* EXERCISE DESCRIPTION
Each line of the data that includes "beginBatch" must be copied.

[Saved entries]
------------------------

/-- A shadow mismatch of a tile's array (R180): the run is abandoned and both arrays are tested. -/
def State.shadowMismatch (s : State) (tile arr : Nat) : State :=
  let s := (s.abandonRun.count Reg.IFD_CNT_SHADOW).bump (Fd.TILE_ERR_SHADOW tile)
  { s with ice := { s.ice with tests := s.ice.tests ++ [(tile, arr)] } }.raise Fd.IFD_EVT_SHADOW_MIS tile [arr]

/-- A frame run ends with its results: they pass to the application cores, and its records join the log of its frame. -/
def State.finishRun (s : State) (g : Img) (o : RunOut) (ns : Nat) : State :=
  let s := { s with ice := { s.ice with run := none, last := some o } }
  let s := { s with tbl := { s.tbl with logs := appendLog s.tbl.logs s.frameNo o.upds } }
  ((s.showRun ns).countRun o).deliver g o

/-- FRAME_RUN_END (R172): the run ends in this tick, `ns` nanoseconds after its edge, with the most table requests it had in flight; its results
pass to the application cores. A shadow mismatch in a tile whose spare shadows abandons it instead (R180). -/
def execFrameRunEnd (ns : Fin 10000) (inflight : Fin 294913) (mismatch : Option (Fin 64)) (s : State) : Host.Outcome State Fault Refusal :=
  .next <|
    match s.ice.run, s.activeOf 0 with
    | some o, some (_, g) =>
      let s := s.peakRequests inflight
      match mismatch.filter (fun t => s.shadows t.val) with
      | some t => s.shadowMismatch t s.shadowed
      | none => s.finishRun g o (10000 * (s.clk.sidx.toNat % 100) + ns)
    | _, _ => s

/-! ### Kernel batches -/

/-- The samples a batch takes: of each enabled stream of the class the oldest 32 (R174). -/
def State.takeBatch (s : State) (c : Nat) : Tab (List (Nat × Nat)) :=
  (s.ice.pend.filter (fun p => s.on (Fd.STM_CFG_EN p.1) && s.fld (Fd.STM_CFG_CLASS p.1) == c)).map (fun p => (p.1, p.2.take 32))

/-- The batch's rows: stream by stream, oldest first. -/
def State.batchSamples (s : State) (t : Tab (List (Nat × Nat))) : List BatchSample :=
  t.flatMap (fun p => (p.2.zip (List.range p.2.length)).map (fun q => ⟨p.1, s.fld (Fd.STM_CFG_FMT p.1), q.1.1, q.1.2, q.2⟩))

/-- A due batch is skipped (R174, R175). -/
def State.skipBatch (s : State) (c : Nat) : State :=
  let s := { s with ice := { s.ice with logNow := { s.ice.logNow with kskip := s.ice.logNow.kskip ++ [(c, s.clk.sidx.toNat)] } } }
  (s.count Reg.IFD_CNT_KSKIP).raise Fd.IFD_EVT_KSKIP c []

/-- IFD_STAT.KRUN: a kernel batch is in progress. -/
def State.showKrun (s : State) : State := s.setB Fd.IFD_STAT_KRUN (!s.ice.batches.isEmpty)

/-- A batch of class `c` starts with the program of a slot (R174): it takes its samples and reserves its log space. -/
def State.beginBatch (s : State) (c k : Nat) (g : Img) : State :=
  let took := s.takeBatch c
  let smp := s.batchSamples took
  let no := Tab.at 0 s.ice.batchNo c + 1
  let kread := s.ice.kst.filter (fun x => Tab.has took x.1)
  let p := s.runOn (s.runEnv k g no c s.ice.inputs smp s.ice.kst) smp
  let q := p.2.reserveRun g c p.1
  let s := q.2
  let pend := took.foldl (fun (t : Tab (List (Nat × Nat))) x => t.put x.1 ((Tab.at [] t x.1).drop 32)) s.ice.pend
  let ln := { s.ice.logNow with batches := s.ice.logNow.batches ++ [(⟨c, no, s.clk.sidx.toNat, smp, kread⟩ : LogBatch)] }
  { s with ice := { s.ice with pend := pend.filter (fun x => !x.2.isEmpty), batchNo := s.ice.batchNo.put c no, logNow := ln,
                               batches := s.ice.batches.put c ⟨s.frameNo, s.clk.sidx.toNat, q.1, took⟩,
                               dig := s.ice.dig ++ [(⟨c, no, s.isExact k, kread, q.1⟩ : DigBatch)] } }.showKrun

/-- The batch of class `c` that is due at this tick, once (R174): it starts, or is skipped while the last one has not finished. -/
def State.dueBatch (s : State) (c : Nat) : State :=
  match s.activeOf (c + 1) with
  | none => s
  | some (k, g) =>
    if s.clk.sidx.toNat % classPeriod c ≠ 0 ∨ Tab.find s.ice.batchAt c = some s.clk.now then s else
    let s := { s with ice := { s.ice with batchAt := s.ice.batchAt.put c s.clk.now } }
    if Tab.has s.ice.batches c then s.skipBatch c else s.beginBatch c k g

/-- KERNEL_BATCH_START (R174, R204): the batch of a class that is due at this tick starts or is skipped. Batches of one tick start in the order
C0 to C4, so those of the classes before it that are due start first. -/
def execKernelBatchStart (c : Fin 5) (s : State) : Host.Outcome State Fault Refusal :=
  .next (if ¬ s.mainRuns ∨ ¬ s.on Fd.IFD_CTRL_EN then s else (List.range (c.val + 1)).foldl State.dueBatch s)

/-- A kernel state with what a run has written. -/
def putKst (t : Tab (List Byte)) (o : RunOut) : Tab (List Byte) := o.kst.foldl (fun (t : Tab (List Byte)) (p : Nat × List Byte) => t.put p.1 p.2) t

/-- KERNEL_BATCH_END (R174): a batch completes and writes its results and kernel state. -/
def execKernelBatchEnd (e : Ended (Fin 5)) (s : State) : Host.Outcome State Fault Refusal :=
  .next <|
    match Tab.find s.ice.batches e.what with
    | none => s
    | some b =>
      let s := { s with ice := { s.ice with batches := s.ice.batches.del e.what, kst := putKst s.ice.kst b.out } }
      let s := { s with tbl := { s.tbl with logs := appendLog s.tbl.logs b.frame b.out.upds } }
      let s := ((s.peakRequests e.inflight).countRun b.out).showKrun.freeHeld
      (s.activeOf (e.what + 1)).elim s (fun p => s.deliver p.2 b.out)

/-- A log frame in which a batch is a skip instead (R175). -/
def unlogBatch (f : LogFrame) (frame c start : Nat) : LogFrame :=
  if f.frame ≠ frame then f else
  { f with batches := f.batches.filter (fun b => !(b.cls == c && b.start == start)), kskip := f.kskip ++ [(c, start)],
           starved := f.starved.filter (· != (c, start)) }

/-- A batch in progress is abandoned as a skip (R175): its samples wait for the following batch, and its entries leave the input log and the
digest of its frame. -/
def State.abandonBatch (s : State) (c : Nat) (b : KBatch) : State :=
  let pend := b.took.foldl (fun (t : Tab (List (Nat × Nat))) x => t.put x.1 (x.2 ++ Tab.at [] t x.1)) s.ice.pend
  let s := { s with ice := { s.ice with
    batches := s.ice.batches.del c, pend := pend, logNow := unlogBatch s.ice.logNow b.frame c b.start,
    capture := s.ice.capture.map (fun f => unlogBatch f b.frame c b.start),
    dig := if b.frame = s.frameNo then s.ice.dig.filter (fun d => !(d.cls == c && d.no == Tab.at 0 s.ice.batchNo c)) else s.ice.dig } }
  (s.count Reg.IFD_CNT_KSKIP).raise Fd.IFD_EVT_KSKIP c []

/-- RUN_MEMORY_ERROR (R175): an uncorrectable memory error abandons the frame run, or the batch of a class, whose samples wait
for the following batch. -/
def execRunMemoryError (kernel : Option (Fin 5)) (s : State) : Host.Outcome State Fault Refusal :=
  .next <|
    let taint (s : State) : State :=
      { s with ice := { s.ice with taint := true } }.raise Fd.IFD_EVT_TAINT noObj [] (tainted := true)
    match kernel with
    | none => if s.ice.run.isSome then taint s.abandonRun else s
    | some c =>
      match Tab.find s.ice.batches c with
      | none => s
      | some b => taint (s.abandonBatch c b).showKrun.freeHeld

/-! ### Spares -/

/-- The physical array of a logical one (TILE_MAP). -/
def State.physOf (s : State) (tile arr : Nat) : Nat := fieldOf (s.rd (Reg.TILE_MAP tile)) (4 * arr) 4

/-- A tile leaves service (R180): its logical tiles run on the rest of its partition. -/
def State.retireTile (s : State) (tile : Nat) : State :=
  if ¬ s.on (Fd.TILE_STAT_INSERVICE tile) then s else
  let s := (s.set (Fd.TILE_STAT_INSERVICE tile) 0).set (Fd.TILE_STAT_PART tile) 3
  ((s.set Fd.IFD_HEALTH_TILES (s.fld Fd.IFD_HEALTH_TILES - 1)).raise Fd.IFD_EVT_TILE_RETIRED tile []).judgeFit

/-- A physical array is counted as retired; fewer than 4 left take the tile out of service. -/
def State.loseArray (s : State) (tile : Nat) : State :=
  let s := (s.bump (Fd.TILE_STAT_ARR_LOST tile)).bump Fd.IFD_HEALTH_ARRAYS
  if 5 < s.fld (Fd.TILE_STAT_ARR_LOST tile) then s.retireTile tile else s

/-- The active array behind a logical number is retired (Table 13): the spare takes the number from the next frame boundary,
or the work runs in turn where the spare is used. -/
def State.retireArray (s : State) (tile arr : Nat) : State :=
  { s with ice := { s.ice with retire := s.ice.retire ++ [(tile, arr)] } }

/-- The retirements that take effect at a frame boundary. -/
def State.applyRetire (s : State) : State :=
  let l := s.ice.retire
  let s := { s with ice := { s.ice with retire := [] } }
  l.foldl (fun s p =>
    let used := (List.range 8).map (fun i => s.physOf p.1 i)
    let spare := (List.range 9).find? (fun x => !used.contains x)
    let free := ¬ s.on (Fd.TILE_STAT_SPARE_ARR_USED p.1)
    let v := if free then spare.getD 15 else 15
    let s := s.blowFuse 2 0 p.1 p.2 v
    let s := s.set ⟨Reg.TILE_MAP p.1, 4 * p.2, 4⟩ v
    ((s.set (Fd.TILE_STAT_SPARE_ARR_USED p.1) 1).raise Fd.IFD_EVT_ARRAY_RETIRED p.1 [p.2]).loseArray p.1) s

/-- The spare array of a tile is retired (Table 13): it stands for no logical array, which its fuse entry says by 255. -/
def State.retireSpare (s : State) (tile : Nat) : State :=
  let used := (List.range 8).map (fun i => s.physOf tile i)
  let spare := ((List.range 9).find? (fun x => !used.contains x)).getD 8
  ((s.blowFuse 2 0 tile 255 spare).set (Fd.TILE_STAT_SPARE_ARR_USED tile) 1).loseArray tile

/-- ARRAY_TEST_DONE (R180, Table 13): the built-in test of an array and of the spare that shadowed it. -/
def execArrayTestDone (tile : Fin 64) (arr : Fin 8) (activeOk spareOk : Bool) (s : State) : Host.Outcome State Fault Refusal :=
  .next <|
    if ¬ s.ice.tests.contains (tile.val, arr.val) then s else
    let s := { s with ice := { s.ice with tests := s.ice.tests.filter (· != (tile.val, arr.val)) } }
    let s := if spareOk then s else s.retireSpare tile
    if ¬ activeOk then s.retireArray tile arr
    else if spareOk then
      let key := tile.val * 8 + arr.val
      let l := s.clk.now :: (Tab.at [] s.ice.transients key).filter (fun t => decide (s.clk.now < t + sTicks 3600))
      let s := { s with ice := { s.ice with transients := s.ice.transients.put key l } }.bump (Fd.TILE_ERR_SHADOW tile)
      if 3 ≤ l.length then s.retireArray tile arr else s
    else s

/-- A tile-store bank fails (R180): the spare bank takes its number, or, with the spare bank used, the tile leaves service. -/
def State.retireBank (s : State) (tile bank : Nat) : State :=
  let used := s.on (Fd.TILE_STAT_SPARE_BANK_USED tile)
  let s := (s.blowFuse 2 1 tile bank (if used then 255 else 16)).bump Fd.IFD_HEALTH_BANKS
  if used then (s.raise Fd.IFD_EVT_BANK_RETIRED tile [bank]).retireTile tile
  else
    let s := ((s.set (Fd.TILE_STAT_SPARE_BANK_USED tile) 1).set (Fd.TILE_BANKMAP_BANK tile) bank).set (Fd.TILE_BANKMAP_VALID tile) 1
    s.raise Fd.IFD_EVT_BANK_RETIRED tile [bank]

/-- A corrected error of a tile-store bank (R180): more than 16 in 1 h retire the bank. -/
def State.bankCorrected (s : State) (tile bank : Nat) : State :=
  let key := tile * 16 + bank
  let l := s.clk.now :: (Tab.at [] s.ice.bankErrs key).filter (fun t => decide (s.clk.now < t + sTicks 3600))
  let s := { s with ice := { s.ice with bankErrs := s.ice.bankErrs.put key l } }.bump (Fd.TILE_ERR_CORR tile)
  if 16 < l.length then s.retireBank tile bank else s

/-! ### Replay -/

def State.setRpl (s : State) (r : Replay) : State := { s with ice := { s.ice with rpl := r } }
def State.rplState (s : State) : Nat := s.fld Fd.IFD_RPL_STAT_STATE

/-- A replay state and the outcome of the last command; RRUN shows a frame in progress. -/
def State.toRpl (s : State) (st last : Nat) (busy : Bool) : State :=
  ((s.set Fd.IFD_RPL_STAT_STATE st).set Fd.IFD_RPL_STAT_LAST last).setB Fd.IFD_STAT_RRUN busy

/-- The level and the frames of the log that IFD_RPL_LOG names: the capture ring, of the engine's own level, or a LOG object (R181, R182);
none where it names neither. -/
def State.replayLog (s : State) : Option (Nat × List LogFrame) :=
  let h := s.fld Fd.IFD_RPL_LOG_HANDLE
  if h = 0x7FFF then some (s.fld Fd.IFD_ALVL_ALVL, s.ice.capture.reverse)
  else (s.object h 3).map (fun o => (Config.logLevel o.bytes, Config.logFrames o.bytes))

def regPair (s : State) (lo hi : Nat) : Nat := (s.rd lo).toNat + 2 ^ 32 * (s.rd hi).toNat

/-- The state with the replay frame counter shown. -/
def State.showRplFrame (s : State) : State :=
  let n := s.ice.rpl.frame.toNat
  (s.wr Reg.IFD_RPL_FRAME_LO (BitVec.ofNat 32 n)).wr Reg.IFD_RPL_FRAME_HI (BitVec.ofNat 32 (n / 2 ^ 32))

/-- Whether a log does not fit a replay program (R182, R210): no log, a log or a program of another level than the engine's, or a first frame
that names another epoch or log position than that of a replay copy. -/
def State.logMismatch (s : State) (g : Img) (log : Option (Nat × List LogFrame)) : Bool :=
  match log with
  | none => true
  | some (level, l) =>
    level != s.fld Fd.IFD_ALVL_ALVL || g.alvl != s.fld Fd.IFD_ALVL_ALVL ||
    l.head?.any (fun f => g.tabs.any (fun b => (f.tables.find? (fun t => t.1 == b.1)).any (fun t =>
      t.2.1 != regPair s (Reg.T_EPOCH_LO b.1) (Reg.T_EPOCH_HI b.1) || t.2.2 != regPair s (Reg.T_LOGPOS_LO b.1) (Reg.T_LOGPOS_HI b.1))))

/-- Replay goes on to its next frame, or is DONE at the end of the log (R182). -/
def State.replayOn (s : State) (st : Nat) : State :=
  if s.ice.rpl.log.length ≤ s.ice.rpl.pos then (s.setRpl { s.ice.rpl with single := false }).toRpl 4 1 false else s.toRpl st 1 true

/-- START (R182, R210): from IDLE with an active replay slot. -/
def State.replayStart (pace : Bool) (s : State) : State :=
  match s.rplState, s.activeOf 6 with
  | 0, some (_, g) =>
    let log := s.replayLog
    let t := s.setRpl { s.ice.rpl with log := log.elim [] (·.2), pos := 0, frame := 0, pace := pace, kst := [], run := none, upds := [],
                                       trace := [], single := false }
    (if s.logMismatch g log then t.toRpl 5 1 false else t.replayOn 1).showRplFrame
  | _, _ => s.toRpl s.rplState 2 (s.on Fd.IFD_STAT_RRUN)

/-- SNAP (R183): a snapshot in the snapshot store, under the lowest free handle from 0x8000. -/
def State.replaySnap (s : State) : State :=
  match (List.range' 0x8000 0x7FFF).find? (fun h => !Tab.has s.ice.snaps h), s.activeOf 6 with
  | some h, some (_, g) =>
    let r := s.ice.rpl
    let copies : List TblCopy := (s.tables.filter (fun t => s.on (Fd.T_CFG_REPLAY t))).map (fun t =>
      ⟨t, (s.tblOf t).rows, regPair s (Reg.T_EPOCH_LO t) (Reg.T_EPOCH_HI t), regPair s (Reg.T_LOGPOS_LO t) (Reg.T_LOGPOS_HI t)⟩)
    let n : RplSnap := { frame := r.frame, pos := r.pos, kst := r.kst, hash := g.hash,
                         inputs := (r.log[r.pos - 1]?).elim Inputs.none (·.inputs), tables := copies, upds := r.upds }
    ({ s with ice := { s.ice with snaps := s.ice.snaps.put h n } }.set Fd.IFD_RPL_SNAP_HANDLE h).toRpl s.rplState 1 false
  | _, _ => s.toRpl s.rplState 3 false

------------------------

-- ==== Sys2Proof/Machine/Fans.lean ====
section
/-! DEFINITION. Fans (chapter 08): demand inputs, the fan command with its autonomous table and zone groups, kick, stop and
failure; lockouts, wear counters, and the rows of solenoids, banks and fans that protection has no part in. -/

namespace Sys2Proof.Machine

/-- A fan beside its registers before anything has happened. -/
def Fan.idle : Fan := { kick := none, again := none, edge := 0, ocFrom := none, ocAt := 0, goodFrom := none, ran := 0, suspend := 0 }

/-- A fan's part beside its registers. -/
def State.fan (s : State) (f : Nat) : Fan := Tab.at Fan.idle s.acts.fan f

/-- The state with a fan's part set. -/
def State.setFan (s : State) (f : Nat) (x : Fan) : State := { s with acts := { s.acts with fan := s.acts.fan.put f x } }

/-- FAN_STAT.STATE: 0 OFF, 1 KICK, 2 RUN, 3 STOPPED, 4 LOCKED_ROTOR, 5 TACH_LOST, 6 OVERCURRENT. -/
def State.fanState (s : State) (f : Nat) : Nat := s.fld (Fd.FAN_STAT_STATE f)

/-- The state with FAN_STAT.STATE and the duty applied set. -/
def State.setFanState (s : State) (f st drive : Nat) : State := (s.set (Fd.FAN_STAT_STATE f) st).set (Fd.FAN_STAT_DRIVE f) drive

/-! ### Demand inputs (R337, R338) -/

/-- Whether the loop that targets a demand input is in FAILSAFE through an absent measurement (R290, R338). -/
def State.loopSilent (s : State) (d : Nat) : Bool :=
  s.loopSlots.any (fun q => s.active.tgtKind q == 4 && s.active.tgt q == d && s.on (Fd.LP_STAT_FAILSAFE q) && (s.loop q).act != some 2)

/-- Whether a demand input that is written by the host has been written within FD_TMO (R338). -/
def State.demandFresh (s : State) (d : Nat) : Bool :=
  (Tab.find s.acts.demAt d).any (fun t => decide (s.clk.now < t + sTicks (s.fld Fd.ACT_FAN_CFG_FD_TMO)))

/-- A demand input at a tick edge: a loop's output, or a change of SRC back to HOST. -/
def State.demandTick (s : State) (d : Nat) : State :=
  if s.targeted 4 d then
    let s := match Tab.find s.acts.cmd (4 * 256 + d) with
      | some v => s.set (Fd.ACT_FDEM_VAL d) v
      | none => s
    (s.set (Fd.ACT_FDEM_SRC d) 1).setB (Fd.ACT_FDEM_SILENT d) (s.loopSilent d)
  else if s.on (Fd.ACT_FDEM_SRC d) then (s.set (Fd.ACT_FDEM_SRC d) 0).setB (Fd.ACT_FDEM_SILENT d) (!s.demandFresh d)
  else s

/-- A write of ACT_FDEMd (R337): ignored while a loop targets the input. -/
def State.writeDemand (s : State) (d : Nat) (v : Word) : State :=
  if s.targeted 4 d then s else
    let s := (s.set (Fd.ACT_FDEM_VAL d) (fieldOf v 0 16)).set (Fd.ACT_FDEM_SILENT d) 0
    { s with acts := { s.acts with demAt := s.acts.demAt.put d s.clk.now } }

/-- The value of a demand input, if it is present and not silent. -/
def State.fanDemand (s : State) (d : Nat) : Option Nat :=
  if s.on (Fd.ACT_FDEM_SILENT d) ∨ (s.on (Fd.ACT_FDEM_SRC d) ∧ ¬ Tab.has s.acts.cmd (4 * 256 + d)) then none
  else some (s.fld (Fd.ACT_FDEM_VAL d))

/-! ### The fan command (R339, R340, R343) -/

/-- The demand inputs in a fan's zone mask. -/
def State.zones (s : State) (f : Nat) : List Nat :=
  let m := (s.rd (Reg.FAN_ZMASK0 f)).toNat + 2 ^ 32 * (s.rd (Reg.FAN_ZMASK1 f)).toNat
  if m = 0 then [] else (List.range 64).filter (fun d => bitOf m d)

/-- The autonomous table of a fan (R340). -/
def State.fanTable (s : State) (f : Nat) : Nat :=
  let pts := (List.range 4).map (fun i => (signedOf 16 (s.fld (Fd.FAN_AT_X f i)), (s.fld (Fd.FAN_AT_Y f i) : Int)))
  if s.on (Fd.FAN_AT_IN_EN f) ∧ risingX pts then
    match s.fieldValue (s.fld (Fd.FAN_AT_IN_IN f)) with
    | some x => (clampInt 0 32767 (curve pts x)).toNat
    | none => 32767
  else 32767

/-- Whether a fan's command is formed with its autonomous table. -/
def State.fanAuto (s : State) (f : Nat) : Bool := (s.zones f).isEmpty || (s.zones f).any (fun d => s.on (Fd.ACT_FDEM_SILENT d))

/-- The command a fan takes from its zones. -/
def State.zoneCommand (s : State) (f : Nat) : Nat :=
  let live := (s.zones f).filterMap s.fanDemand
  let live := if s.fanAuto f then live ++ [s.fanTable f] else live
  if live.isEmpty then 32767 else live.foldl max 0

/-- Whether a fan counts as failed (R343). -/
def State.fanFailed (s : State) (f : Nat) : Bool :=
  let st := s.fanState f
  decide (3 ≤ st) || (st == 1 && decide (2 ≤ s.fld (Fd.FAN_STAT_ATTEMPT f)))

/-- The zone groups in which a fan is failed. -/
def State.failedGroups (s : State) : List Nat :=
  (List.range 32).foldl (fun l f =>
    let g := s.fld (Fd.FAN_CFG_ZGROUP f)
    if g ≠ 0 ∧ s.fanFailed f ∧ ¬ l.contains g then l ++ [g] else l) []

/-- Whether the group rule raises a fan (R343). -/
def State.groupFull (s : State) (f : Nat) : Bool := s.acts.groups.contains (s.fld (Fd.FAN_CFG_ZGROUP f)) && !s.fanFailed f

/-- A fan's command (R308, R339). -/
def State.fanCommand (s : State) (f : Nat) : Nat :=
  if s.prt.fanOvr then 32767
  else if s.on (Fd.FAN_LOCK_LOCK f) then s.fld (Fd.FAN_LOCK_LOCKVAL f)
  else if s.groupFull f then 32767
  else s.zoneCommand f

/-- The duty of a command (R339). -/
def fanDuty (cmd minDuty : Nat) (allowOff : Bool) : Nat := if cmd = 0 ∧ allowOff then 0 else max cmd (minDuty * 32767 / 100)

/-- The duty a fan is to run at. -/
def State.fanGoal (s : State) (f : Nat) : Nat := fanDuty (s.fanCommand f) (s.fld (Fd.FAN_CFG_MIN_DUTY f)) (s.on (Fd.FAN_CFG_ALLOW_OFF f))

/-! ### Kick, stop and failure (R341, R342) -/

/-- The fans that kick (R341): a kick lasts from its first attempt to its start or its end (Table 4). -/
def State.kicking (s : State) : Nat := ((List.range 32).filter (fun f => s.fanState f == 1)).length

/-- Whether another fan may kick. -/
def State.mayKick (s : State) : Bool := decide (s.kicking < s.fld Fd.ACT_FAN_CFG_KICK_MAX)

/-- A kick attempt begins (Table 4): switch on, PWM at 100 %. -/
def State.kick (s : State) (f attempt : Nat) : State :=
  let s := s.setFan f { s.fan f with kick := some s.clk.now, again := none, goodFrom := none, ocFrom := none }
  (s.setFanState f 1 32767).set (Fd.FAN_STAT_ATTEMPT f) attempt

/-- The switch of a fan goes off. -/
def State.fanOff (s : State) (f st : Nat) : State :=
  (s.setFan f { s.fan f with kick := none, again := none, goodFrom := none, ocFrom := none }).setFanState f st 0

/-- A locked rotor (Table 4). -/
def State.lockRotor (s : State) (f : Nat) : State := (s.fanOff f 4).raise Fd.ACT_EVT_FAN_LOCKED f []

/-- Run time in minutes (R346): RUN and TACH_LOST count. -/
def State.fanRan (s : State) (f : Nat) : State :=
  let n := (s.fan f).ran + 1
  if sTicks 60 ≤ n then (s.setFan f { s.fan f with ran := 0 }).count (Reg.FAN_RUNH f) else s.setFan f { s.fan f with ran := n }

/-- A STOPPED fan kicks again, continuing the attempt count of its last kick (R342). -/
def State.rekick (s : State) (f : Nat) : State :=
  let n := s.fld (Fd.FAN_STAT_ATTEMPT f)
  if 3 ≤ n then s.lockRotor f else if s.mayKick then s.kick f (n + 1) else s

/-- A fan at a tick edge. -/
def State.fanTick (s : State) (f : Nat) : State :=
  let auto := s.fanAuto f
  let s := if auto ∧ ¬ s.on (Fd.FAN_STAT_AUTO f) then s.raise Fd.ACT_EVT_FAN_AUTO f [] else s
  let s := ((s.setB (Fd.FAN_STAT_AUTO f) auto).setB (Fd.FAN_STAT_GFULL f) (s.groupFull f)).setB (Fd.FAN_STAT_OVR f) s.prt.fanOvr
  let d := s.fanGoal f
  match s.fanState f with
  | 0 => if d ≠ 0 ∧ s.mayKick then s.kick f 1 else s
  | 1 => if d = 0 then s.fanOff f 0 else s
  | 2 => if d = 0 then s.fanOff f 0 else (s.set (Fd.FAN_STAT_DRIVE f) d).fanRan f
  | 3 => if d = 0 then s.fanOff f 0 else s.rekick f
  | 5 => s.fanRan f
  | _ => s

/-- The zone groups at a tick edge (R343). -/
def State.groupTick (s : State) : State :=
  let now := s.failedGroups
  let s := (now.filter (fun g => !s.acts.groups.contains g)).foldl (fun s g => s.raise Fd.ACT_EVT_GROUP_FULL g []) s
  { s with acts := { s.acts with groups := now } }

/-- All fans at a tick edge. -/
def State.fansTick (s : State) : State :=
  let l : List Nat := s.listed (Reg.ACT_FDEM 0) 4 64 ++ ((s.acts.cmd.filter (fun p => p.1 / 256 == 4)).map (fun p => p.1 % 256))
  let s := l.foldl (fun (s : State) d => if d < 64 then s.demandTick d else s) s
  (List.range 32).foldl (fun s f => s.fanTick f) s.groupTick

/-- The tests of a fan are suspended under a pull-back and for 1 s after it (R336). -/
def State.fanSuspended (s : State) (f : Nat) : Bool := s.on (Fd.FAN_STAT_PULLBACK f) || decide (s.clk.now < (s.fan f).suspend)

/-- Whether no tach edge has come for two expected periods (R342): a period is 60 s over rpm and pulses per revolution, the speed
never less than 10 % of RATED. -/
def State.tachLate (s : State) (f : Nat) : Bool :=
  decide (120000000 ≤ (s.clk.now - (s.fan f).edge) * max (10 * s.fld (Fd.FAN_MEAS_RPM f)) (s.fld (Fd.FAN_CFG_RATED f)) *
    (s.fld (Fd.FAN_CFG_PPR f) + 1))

------------------------

* EXERCISE RESPONSE
def State.beginBatch (s : State) (c k : Nat) (g : Img) : State :=
    if Tab.has s.ice.batches c then s.skipBatch c else s.beginBatch c k g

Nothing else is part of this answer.